• _Exercise objective_
Within the material below, locate the line with "def State.rxNext (s" and the line with "def State.nack (s", then return those two lines and all lines between them, exactly as written.

• • •

-- ==== Sys2Proof/Machine/Stream.lean ====
section
/-! DEFINITION. The DP2 and DP1 slab header (R108, R131), sequenced streams (R116, R117, R132), markers, and HELLO
(R130). -/
namespace Sys2Proof.Machine

def fVer (f : Frame) : Nat := fld (f.w 0) 3 0
def fKind (f : Frame) : Nat := fld (f.w 0) 7 4
def fCtx (f : Frame) : Nat := fld (f.w 0) 11 8
def fSrc (f : Frame) : Nat := fld (f.w 0) 23 12
def fOrd (f : Frame) : Bool := bitOf (f.w 0) 24
def fKey (f : Frame) : Nat := f.w 1
def fGen (f : Frame) : Nat := fld (f.w 2) 15 0
def fDst (f : Frame) : Nat := fld (f.w 2) 27 16
def fExpert (f : Frame) : Nat := fld (f.w 3) 15 0
def fLslot (f : Frame) : Nat := fld (f.w 3) 27 16
def fRepl (f : Frame) : Nat := fld (f.w 3) 29 28
def fRow (f : Frame) : Nat := fld (f.w 4) 19 0
def fRows (f : Frame) : Nat := fld (f.w 4) 28 20
def fElems (f : Frame) : Nat := if fld (f.w 5) 16 0 = 0 then 65536 else fld (f.w 5) 16 0
def fFmt (f : Frame) : Nat := fld (f.w 5) 19 17
def fSeq (f : Frame) : Nat := f.w 6
def fSession (f : Frame) : Nat := fld (f.w 7) 15 0
def fXid (f : Frame) : Nat := fld (f.w 7) 23 16

/-- f with header word i replaced. -/
def fSet (f : Frame) (i v : Nat) : Frame := { f with hdr := f.hdr.set i (u32 v) }
def fResend (f : Frame) : Frame := fSet f 0 (putFld (f.w 0) 25 25 1)

/-- The version known of a chip (R130): 0 unknown, 1 DP1, 2 DP2. -/
def State.peerVer (s : State) (d : Nat) : Nat := fld (s.reg (0x41000 + 4 * (d / 16))) (2 * (d % 16) + 1) (2 * (d % 16))
def State.setPeerVer (s : State) (d v : Nat) : State :=
  s.setRf (0x41000 + 4 * (d / 16)) (2 * (d % 16) + 1) (2 * (d % 16)) v

/-- Words 0 to 2 and 7 of a slab of context c (R108, R395). -/
def State.slabHdr (s : State) (kind c dst gen xid w3 w4 w5 : Nat) (tail : List Nat) : List Nat :=
  [2 + kind * 2 ^ 4 + c * 2 ^ 8 + s.chip * 2 ^ 12 + b2n (s.rbit (win c + 0x700) 0) * 2 ^ 24, s.reg (win c + 0x504),
    gen + dst * 2 ^ 16, w3, w4, w5, 0, s.rf (win c + 0x500) 31 16 + xid * 2 ^ 16] ++ tail

/-- A slab as it leaves toward a peer of a version: DP1 carries GEN, SEQ, SESSION and XID as 0 (R131). -/
def wireForm (v : Nat) (f : Frame) : Frame :=
  if v = 1 then
    fSet (fSet (fSet (fSet f 0 (putFld (putFld (f.w 0) 3 0 1) 24 24 0)) 2 (putFld (f.w 2) 15 0 0)) 6 0) 7 0
  else f

/-- Send HELLO to a chip of unknown version (R130). -/
def State.sayHello (s : State) (d : Nat) (resend : Bool) : State :=
  s.emit d 0 (mkFrame [2 + 9 * 2 ^ 4 + s.chip * 2 ^ 12 + b2n resend * 2 ^ 25, 0, d * 2 ^ 16, 0, 0, 0, 0, 0, 2 + 1 * 2 ^ 4])

/-- Begin finding out a chip's version, once. -/
def State.hello (s : State) (d : Nat) : State :=
  if s.peerVer d ≠ 0 ∨ d = s.chip ∨ s.hellos.any (fun h => h.chip == d) then s
  else
    let s1 : State := { s with hellos := s.hellos ++ [{ chip := d }] }
    s1.sayHello d false

-- sequenced streams

def State.findTx (s : State) (c d vc : Nat) : Option TxStream :=
  s.tx.find? (fun t => t.ctx == c && t.dst == d && t.vc == vc)
def State.updTx (s : State) (c d vc : Nat) (g : TxStream → TxStream) : State :=
  { s with tx := s.tx.map (fun t => if t.ctx = c ∧ t.dst = d ∧ t.vc = vc then g t else t) }

/-- Outstanding slabs and reservations of a context, and of the block (R132). -/
def State.outstanding (s : State) (c : Nat) : Nat :=
  ((s.tx.filter (fun t => t.ctx == c)).map (fun t => t.unacked.length)).sum
def State.outstandingAll (s : State) : Nat := (s.tx.map (fun t => t.unacked.length)).sum

/-- May the head of a stream leave now: the context sends, the version is known, there is room, and no RESERVE is
unanswered before another (R117, R130, R132)? -/
def State.txMay (s : State) (t : TxStream) (f : Frame) : Bool :=
  s.rbit (win t.ctx + 0x500) 0 && s.peerVer t.dst != 0 && decide (s.outstanding t.ctx < s.reg (win t.ctx + 0x520))
    && decide (s.outstandingAll < 131072)
    && (fKind f != 3 || t.unacked.all (fun g => fKind g.f != 3))

/-- Count the rows of a slab that leaves, in its wire format, and the entries of a COUNT slab (R366 ops 6, 8 and 22). -/
def State.sentRows (s : State) (f : Frame) : State :=
  if fKind f = 1 then s.opCount 6 (wireFmt (fFmt f)) (fRows f)
  else if fKind f = 2 then s.opCount 8 (wireFmt (fFmt f)) (fRows f)
  else if fKind f = 5 ∧ fld (f.w 8) 1 0 < 2 then s.opCount 22 15 (fld (f.w 8) 28 16)
  else s

/-- Send the waiting slabs of one stream while they may leave. -/
def State.txGo (s : State) (c d vc : Nat) : Nat → State
  | 0 => s
  | k + 1 =>
    match s.findTx c d vc with
    | none => s
    | some t =>
      match t.waiting with
      | [] => s
      | o :: fs =>
        if s.txMay t o.f then
          let g := fSet o.f 6 t.next.toNat
          let s1 := s.updTx c d vc
            (fun t => { t with waiting := fs, unacked := t.unacked ++ [{ o with f := g }], next := t.next + 1 })
          ((s1.emit d vc (wireForm (s1.peerVer d) g)).sentRows g).txGo c d vc k
        else s

/-- Send what may leave on every stream, latency-critical contexts first (R132). -/
def State.txPump (s : State) : State :=
  let lc := s.tx.filter (fun t => s.rbit (kctx t.ctx) 1)
  let be := s.tx.filter (fun t => !s.rbit (kctx t.ctx) 1)
  (lc ++ be).foldl (fun s t => s.txGo t.ctx t.dst t.vc t.waiting.length) s

/-- Put slabs on a stream for a command, and send what may leave. -/
def State.txPush (s : State) (c d vc q : Nat) (idx : U32) (fs : List Frame) : State :=
  if fs.isEmpty then s
  else
    let os := fs.map (fun f => ({ q := q, idx := idx, f := f } : OutSlab))
    let s1 := s.hello d
    let s2 : State := match s1.findTx c d vc with
      | some _ => s1.updTx c d vc (fun t => { t with waiting := t.waiting ++ os })
      | none =>
        let t : TxStream := { ctx := c, dst := d, vc := vc, waiting := os }
        { s1 with tx := s1.tx ++ [t] }
    s2.txGo c d vc ((s2.findTx c d vc).elim 0 (fun t => t.waiting.length))

/-- Does a slab of a command's streams wait or stand unanswered? -/
def State.txBusy (s : State) (q : Nat) (idx : U32) : Bool :=
  s.tx.any (fun t => (t.waiting ++ t.unacked).any (fun o => o.q == q && o.idx == idx))

/-- The rerun of a command regenerates its streams (R128): its slabs that are not acknowledged yet leave again, RESEND set
(DEDUCED, log entry 62), and count again as sent (R367). -/
def State.repeatSlabs (s : State) (c q : Nat) (idx : U32) (gen xid : Nat) : State :=
  if !s.rbit (win c + 0x500) 0 then s
  else (s.tx.filter (fun t => t.ctx == c)).foldl (fun s t =>
    (t.unacked.filter (fun o => o.q == q && o.idx == idx && fGen o.f == gen && fXid o.f == xid && fKind o.f != 3)).foldl
      (fun s o => (s.emit t.dst t.vc (wireForm (s.peerVer t.dst) (fResend o.f))).sentRows o.f) s) s

/-- After progress, of a resend that was made from a SEQ: is it still unanswered (R117)? The argument is the oldest SEQ
that is not acknowledged. -/
def stillMade (first : Option Nat) (made : Option U32) : Option U32 :=
  made.filter (fun q => match first with
    | some f => decide (0 ≤ i32diff q.toNat f)
    | none => false)

/-- After progress, of a scheduled resend: it stays due, from the oldest SEQ that is not acknowledged where its own now is
(R117). -/
def stillDue (first : Option Nat) (due : Option U32) : Option U32 :=
  match first, due with
  | some f, some q => some (if i32diff q.toNat f < 0 then u32 f else q)
  | _, _ => none

-- unsequenced kinds

/-- Send a MARKER, counted as it leaves (R366 op 31), or hold it until the chip's version is known (R130). -/
def State.sendCtl (s : State) (d : Nat) (f : Frame) : State :=
  if s.peerVer d ≠ 0 then (s.emit d 0 (wireForm (s.peerVer d) f)).opCount 31 15 1
  else
    let s1 := s.hello d
    { s1 with net := { s1.net with held := s1.net.held ++ [(d, 0, f)] } }

/-- The marker of this chip's own counter, with its record (R374); an index beyond the counters is counted as check 8 of R114
counts it. -/
def State.markerHere (s : State) (c i mkind gen xid : Nat) : State :=
  if i < s.reg (win c + 0x108) then (s.trace 0x07 c 0 [s.chip, i, mkind, gen + xid * 2 ^ 16]).markerIn c i else s.ctxCount c 11 1

/-- Send one completion marker to each member; the local one counts at once (R12, R121, R122). A context whose
KCTX_FAB_CTL.EN is 0 sends none. -/
def State.markers (s : State) (c gen xid ctr mkind : Nat) : List Nat → State
  | [] => s
  | d :: ds =>
    let s1 := if d = s.chip then (s.markerHere c ctr mkind gen xid).opCount 31 15 1
      else if !s.rbit (win c + 0x500) 0 then s
      else s.sendCtl d (mkFrame (s.slabHdr 6 c d gen xid 0 0 0 [ctr + mkind * 2 ^ 20]))
    s1.markers c gen xid ctr mkind ds

/-- The version of a chip has become known: what waited for it leaves (R130). -/
def State.peerKnown (s : State) (d v : Nat) : State :=
  let s1 := s.setPeerVer d v
  let s2 : State := { s1 with hellos := s1.hellos.filter (fun h => h.chip != d) }
  let now := s2.net.held.filter (fun h => h.1 == d)
  let s3 : State := { s2 with net := { s2.net with held := s2.net.held.filter (fun h => h.1 != d) } }
  (now.foldl (fun s h => (s.emit d h.2.1 (wireForm v h.2.2)).opCount 31 15 1) s3).txPump

-- answers

/-- Send an answer to a chip. Where the chip's version is unknown HELLO goes first (R130); an answer is in no stream, and does
not wait for it (DEDUCED, log entry 59). -/
def State.answer (s : State) (d : Nat) (f : Frame) : State := (s.hello d).emit d 0 f

/-- An answer to a slab: CTX, KEY, GEN and the fields of word 3 copied, its reserved bits 0, the answering chip as
source (R108, R395). Of SESSION, ORD and XID R108 does not say what an answer carries: the model sends SESSION 0 and ORD
0 and copies XID (DESIGN CHOICE, log entry 59). -/
def State.answerFrame (s : State) (f : Frame) (kind ver seq w4 w8 w9 : Nat) : Frame :=
  mkFrame [ver + kind * 2 ^ 4 + fCtx f * 2 ^ 8 + s.chip * 2 ^ 12, fKey f, fGen f + fSrc f * 2 ^ 16, fld (f.w 3) 29 0, w4, 0, seq,
    fXid f * 2 ^ 16, w8, w9]

/-- Send an answer at once. -/
def State.reply (s : State) (f : Frame) (kind seq w4 w8 w9 : Nat) : State :=
  s.answer (fSrc f) (s.answerFrame f kind (if fVer f = 1 then 1 else 2) seq w4 w8 w9)

/-- The VC of a sequenced kind (R107). -/
def vcOf (kind : Nat) : Nat := match kind with
  | 1 => 1
  | 2 => 2
  | 3 => 4
  | 5 => 4
  | _ => 0

/-- Receive entry of a source chip and VC (R116): address, SESSION and expected SEQ. -/
def State.rxAddr (s : State) (c src vc : Nat) : Nat := s.rpair (win c + 0x510) + 32 * src + (if vc = 4 then 16 else 8 * (vc - 1))
def State.rxSess (s : State) (c src vc : Nat) : Nat := s.rd16 (s.rxAddr c src vc)
def State.rxNext (s : State) (c src vc : Nat) : Nat := s.rd32 (s.rxAddr c src vc + 4)

/-- The SEQ that the receiver of a slab expects on its stream: 0 in a session that is not the entry's, and where the
slab is of no stream or is a DP1 slab (R108 W9, R116). -/
def State.expects (s : State) (f : Frame) : Nat :=
  let vc := vcOf (fKind f)
  if fVer f = 1 ∨ vc = 0 ∨ s.rxSess (fCtx f) (fSrc f) vc ≠ fSession f then 0 else s.rxNext (fCtx f) (fSrc f) vc

/-- NACK a slab, with the SEQ expected as NEXT (R108, R114, R117). -/
def State.nack (s : State) (f : Frame) (reason : Nat) : State :=
  s.reply f 8 (fSeq f) 0 (vcOf (fKind f) + reason * 2 ^ 8) (s.expects f)

/-- Consume a slab: the expected SEQ advances, and a new session is taken over (R116). DP1 keeps no sequence. -/
def State.rxAdvance (s : State) (f : Frame) : State :=
  if fVer f = 1 then s
  else s.wr64 (s.rxAddr (fCtx f) (fSrc f) (vcOf (fKind f))) (fSession f + ((fSeq f + 1) % 2 ^ 32) * 2 ^ 32)

/-- Outcome of the SEQ check (R116). -/
inductive SeqRes where
  | inOrder | dup | gap (next : Nat)
  deriving DecidableEq, Repr

def State.seqCheck (s : State) (f : Frame) : SeqRes :=
  let vc := vcOf (fKind f)
  let e := s.rxNext (fCtx f) (fSrc f) vc
  if fVer f = 1 then .inOrder
  else if s.rxSess (fCtx f) (fSrc f) vc = fSession f then
    if fSeq f = e then .inOrder else if i32diff (fSeq f) e < 0 then .dup else .gap e
  else if fSeq f = 0 then .inOrder else .gap 0

/-- Is a tag retired in a context (R124)? -/
def State.retired (s : State) (c g : Nat) : Bool := decide (i16diff g (s.reg (win c + 0x508)) < 0)

/-- Acknowledge what was accepted on the stream of a slab, its writes visible (R115). -/
def State.ackNow (s : State) (f : Frame) : State :=
  let vc := vcOf (fKind f)
  s.reply f 7 (if fVer f = 1 then 0 else (s.rxNext (fCtx f) (fSrc f) vc + 2 ^ 32 - 1) % 2 ^ 32) 0 vc 0

/-- Landings of the stream of a slab whose writes are not yet visible, oldest first. -/
def State.landingsOf (s : State) (f : Frame) : List Landing :=
  s.landings.filter (fun l => l.ctx == fCtx f && (match l.ack with
    | some a => a.1 == fSrc f && fVer a.2 == 2 && fld (a.2.w 8) 2 0 == vcOf (fKind f)
    | none => false))

/-- Acknowledge a duplicate: up to the last slab whose writes are visible. The duplicate of a slab that is still landing is
answered when that landing is (R115; DEDUCED, log entry 59). -/
def State.ackDup (s : State) (f : Frame) : State :=
  match s.landingsOf f with
  | [] => s.ackNow f
  | l :: _ => if i32diff (fSeq f) l.seq.toNat < 0 then s.reply f 7 ((l.seq.toNat + 2 ^ 32 - 1) % 2 ^ 32) 0 (vcOf (fKind f)) 0 else s

end Sys2Proof.Machine
end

• • •

• _Solution to this exercise_
def State.rxNext (s : State) (c src vc : Nat) : Nat := s.rd32 (s.rxAddr c src vc + 4)

/-- The SEQ that the receiver of a slab expects on its stream: 0 in a session that is not the entry's, and where the
slab is of no stream or is a DP1 slab (R108 W9, R116). -/
def State.expects (s : State) (f : Frame) : Nat :=
  let vc := vcOf (fKind f)
  if fVer f = 1 ∨ vc = 0 ∨ s.rxSess (fCtx f) (fSrc f) vc ≠ fSession f then 0 else s.rxNext (fCtx f) (fSrc f) vc

/-- NACK a slab, with the SEQ expected as NEXT (R108, R114, R117). -/
def State.nack (s : State) (f : Frame) (reason : Nat) : State :=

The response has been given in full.